Work to complete: All of the data below should be output exactly as given.

*** Exercise input Section Begins ***

-- ==== Sys2Proof/Tests/Slice0.lean ====
section
/-! SUPPORT. The model's own tests: the checks of well-formed commands refuse an ill-formed one each, results of the manual's worked examples, and for each statement with hypotheses a state and operands that meet them. -/

open Sys2Proof Sys2Proof.Machine

namespace Sys2Proof.Tests

-- Each of these theorems evaluates in the kernel: one after the other, so that they share one stack.
set_option Elab.async false

/-! ## Small states -/

/-- A state with this bay and nothing else. -/
abbrev on (b : Bay) : State := { bay := b }
/-- An ENERGIZED bay at a frame edge, with these registers. -/
def at5 (r : Store) : Bay := { regs := r ++ [(F.BAY_STAT_MODE, 5)], now := 1000000000000 }
/-- A program image with ID 1. -/
abbrev prog (w : List Nat) (k : List Nat := []) (refs : List Int := []) : Image := ⟨1, 1, 1, 0, 0, 0, .program [0] w k refs⟩
/-- A Skein word from its opcode, D, S and IMM (R218). -/
abbrev wd (op d s imm : Nat) : Nat := op * 2 ^ 26 + d * 2 ^ 22 + s * 2 ^ 18 + imm
/-- Engine 0 RUNNING at the start of a program, with these registers. -/
def runsP (w : List Nat) (r : Store) : State :=
  on { (at5 ((F.ENG_STAT_STATE 0, 1) :: r)) with images := [prog w], eng := [(0, { image := 1 })] }
/-- What a register reads after a command, -1 where it does not answer a next state. -/
def reads (r : Result) (k : Key) : Int :=
  match r with
  | .next t => t.bay.rd k
  | _ => -1
/-- A bay edge that brings no sample. -/
def quiet : FrameIn := ⟨[], [], [], 0, 0, 0, 0, 0, none, []⟩
/-- One channel's sample. -/
def smp (c : Fin 64) (ph : List Int) : ChanSample := ⟨c, 0, 0, 0, ph⟩

/-! ## Well-formed commands: one ill-formed term for each check -/

theorem test_wf_frame_channel_twice :
    (Instr.frameEdge { quiet with chans := [smp 3 [0, 0, 0, 0], smp 3 [0, 0, 0, 0]] }).wellFormed = false := by decide +kernel
theorem test_wf_frame_three_phases : (Instr.frameEdge { quiet with chans := [smp 3 [0, 0, 0]] }).wellFormed = false := by decide +kernel
theorem test_wf_frame_section_twice :
    (Instr.frameEdge { quiet with secs := [⟨1, 0, 0, 0, 0⟩, ⟨1, 0, 0, 0, 0⟩] }).wellFormed = false := by decide +kernel
theorem test_wf_frame_axis_twice :
    (Instr.frameEdge { quiet with axes := [⟨2, 0, 0, 0, 0, 0, 0, 0, 0⟩, ⟨2, 0, 0, 0, 0, 0, 0, 0, 0⟩] }).wellFormed = false := by decide +kernel
theorem test_wf_frame_ok : (Instr.frameEdge { quiet with chans := [smp 3 [0, 0, 0, 0]] }).wellFormed = true := by decide +kernel
theorem test_wf_deadline_three_ends : (Instr.computeDeadline ⟨[], [0, 0, 0], 0, false, none⟩).wellFormed = false := by decide +kernel
theorem test_wf_ms_axis_twice : (Instr.msTick [(4, 1), (4, 2)]).wellFormed = false := by decide +kernel
theorem test_wf_spectral_channel_twice : (Instr.spectralBoundary [⟨3, 0, 0⟩, ⟨3, 1, 1⟩]).wellFormed = false := by decide +kernel
theorem test_wf_precision_channel_twice : (Instr.precisionWindowClose [⟨3, 0, 0⟩, ⟨3, 1, 1⟩]).wellFormed = false := by decide +kernel
theorem test_wf_selfcal_one_reading : (Instr.selfCalSlot 0 0 [(0, 0)]).wellFormed = false := by decide +kernel
theorem test_wf_arrival_stake : (Instr.groupArrivalMessage 0 6 64 3 0 2).wellFormed = false := by decide +kernel
theorem test_wf_arrival_channel : (Instr.groupArrivalMessage 0 6 3 64 0 2).wellFormed = false := by decide +kernel
theorem test_wf_handshake_digest : (Instr.linkHandshake 0 (some ⟨0, 0, true, [1]⟩)).wellFormed = false := by decide +kernel
theorem test_wf_tables_short : (Instr.routingTables [0] (List.replicate 64 0) []).wellFormed = false := by decide +kernel
theorem test_wf_tables_short_b : (Instr.routingTables (List.replicate 64 0) [0] []).wellFormed = false := by decide +kernel
theorem test_wf_repair_short :
    (Instr.routingTables (List.replicate 64 0) (List.replicate 64 0) [⟨0, 0, none, [1]⟩]).wellFormed = false := by decide +kernel
theorem test_wf_session_key : (Instr.sessionOpen 0 [4] none false).wellFormed = false := by decide +kernel
theorem test_wf_can_base_id :
    (Instr.canFrameReceive 0 ⟨false, 2048, false, false, false, false, 0, [], 0, true, true⟩).wellFormed = false := by decide +kernel
theorem test_wf_can_length :
    (Instr.canFrameReceive 0 ⟨false, 5, false, false, false, false, 2, [1], 0, true, true⟩).wellFormed = false := by decide +kernel
theorem test_wf_can_remote_data :
    (Instr.canFrameReceive 0 ⟨false, 5, true, false, false, false, 1, [1], 0, true, true⟩).wellFormed = false := by decide +kernel
theorem test_wf_can_remote_fd :
    (Instr.canFrameReceive 0 ⟨false, 5, true, true, false, false, 0, [], 0, true, true⟩).wellFormed = false := by decide +kernel
theorem test_wf_can_classic_brs :
    (Instr.canFrameReceive 0 ⟨false, 5, false, false, true, false, 0, [], 0, true, true⟩).wellFormed = false := by decide +kernel
theorem test_wf_certificate : (Instr.cartridgeInserted 7 (.ehm [1] 5)).wellFormed = false := by decide +kernel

*** Exercise input Section Ends ***

Solution to this task:
-- ==== Sys2Proof/Tests/Slice0.lean ====
section
/-! SUPPORT. The model's own tests: the checks of well-formed commands refuse an ill-formed one each, results of the manual's worked examples, and for each statement with hypotheses a state and operands that meet them. -/

open Sys2Proof Sys2Proof.Machine

namespace Sys2Proof.Tests

-- Each of these theorems evaluates in the kernel: one after the other, so that they share one stack.
set_option Elab.async false

/-! ## Small states -/

/-- A state with this bay and nothing else. -/
abbrev on (b : Bay) : State := { bay := b }
/-- An ENERGIZED bay at a frame edge, with these registers. -/
def at5 (r : Store) : Bay := { regs := r ++ [(F.BAY_STAT_MODE, 5)], now := 1000000000000 }
/-- A program image with ID 1. -/
abbrev prog (w : List Nat) (k : List Nat := []) (refs : List Int := []) : Image := ⟨1, 1, 1, 0, 0, 0, .program [0] w k refs⟩
/-- A Skein word from its opcode, D, S and IMM (R218). -/
abbrev wd (op d s imm : Nat) : Nat := op * 2 ^ 26 + d * 2 ^ 22 + s * 2 ^ 18 + imm
/-- Engine 0 RUNNING at the start of a program, with these registers. -/
def runsP (w : List Nat) (r : Store) : State :=
  on { (at5 ((F.ENG_STAT_STATE 0, 1) :: r)) with images := [prog w], eng := [(0, { image := 1 })] }
/-- What a register reads after a command, -1 where it does not answer a next state. -/
def reads (r : Result) (k : Key) : Int :=
  match r with
  | .next t => t.bay.rd k
  | _ => -1
/-- A bay edge that brings no sample. -/
def quiet : FrameIn := ⟨[], [], [], 0, 0, 0, 0, 0, none, []⟩
/-- One channel's sample. -/
def smp (c : Fin 64) (ph : List Int) : ChanSample := ⟨c, 0, 0, 0, ph⟩

/-! ## Well-formed commands: one ill-formed term for each check -/

theorem test_wf_frame_channel_twice :
    (Instr.frameEdge { quiet with chans := [smp 3 [0, 0, 0, 0], smp 3 [0, 0, 0, 0]] }).wellFormed = false := by decide +kernel
theorem test_wf_frame_three_phases : (Instr.frameEdge { quiet with chans := [smp 3 [0, 0, 0]] }).wellFormed = false := by decide +kernel
theorem test_wf_frame_section_twice :
    (Instr.frameEdge { quiet with secs := [⟨1, 0, 0, 0, 0⟩, ⟨1, 0, 0, 0, 0⟩] }).wellFormed = false := by decide +kernel
theorem test_wf_frame_axis_twice :
    (Instr.frameEdge { quiet with axes := [⟨2, 0, 0, 0, 0, 0, 0, 0, 0⟩, ⟨2, 0, 0, 0, 0, 0, 0, 0, 0⟩] }).wellFormed = false := by decide +kernel
theorem test_wf_frame_ok : (Instr.frameEdge { quiet with chans := [smp 3 [0, 0, 0, 0]] }).wellFormed = true := by decide +kernel
theorem test_wf_deadline_three_ends : (Instr.computeDeadline ⟨[], [0, 0, 0], 0, false, none⟩).wellFormed = false := by decide +kernel
theorem test_wf_ms_axis_twice : (Instr.msTick [(4, 1), (4, 2)]).wellFormed = false := by decide +kernel
theorem test_wf_spectral_channel_twice : (Instr.spectralBoundary [⟨3, 0, 0⟩, ⟨3, 1, 1⟩]).wellFormed = false := by decide +kernel
theorem test_wf_precision_channel_twice : (Instr.precisionWindowClose [⟨3, 0, 0⟩, ⟨3, 1, 1⟩]).wellFormed = false := by decide +kernel
theorem test_wf_selfcal_one_reading : (Instr.selfCalSlot 0 0 [(0, 0)]).wellFormed = false := by decide +kernel
theorem test_wf_arrival_stake : (Instr.groupArrivalMessage 0 6 64 3 0 2).wellFormed = false := by decide +kernel
theorem test_wf_arrival_channel : (Instr.groupArrivalMessage 0 6 3 64 0 2).wellFormed = false := by decide +kernel
theorem test_wf_handshake_digest : (Instr.linkHandshake 0 (some ⟨0, 0, true, [1]⟩)).wellFormed = false := by decide +kernel
theorem test_wf_tables_short : (Instr.routingTables [0] (List.replicate 64 0) []).wellFormed = false := by decide +kernel
theorem test_wf_tables_short_b : (Instr.routingTables (List.replicate 64 0) [0] []).wellFormed = false := by decide +kernel
theorem test_wf_repair_short :
    (Instr.routingTables (List.replicate 64 0) (List.replicate 64 0) [⟨0, 0, none, [1]⟩]).wellFormed = false := by decide +kernel
theorem test_wf_session_key : (Instr.sessionOpen 0 [4] none false).wellFormed = false := by decide +kernel
theorem test_wf_can_base_id :
    (Instr.canFrameReceive 0 ⟨false, 2048, false, false, false, false, 0, [], 0, true, true⟩).wellFormed = false := by decide +kernel
theorem test_wf_can_length :
    (Instr.canFrameReceive 0 ⟨false, 5, false, false, false, false, 2, [1], 0, true, true⟩).wellFormed = false := by decide +kernel
theorem test_wf_can_remote_data :
    (Instr.canFrameReceive 0 ⟨false, 5, true, false, false, false, 1, [1], 0, true, true⟩).wellFormed = false := by decide +kernel
theorem test_wf_can_remote_fd :
    (Instr.canFrameReceive 0 ⟨false, 5, true, true, false, false, 0, [], 0, true, true⟩).wellFormed = false := by decide +kernel
theorem test_wf_can_classic_brs :
    (Instr.canFrameReceive 0 ⟨false, 5, false, false, true, false, 0, [], 0, true, true⟩).wellFormed = false := by decide +kernel
theorem test_wf_certificate : (Instr.cartridgeInserted 7 (.ehm [1] 5)).wellFormed = false := by decide +kernel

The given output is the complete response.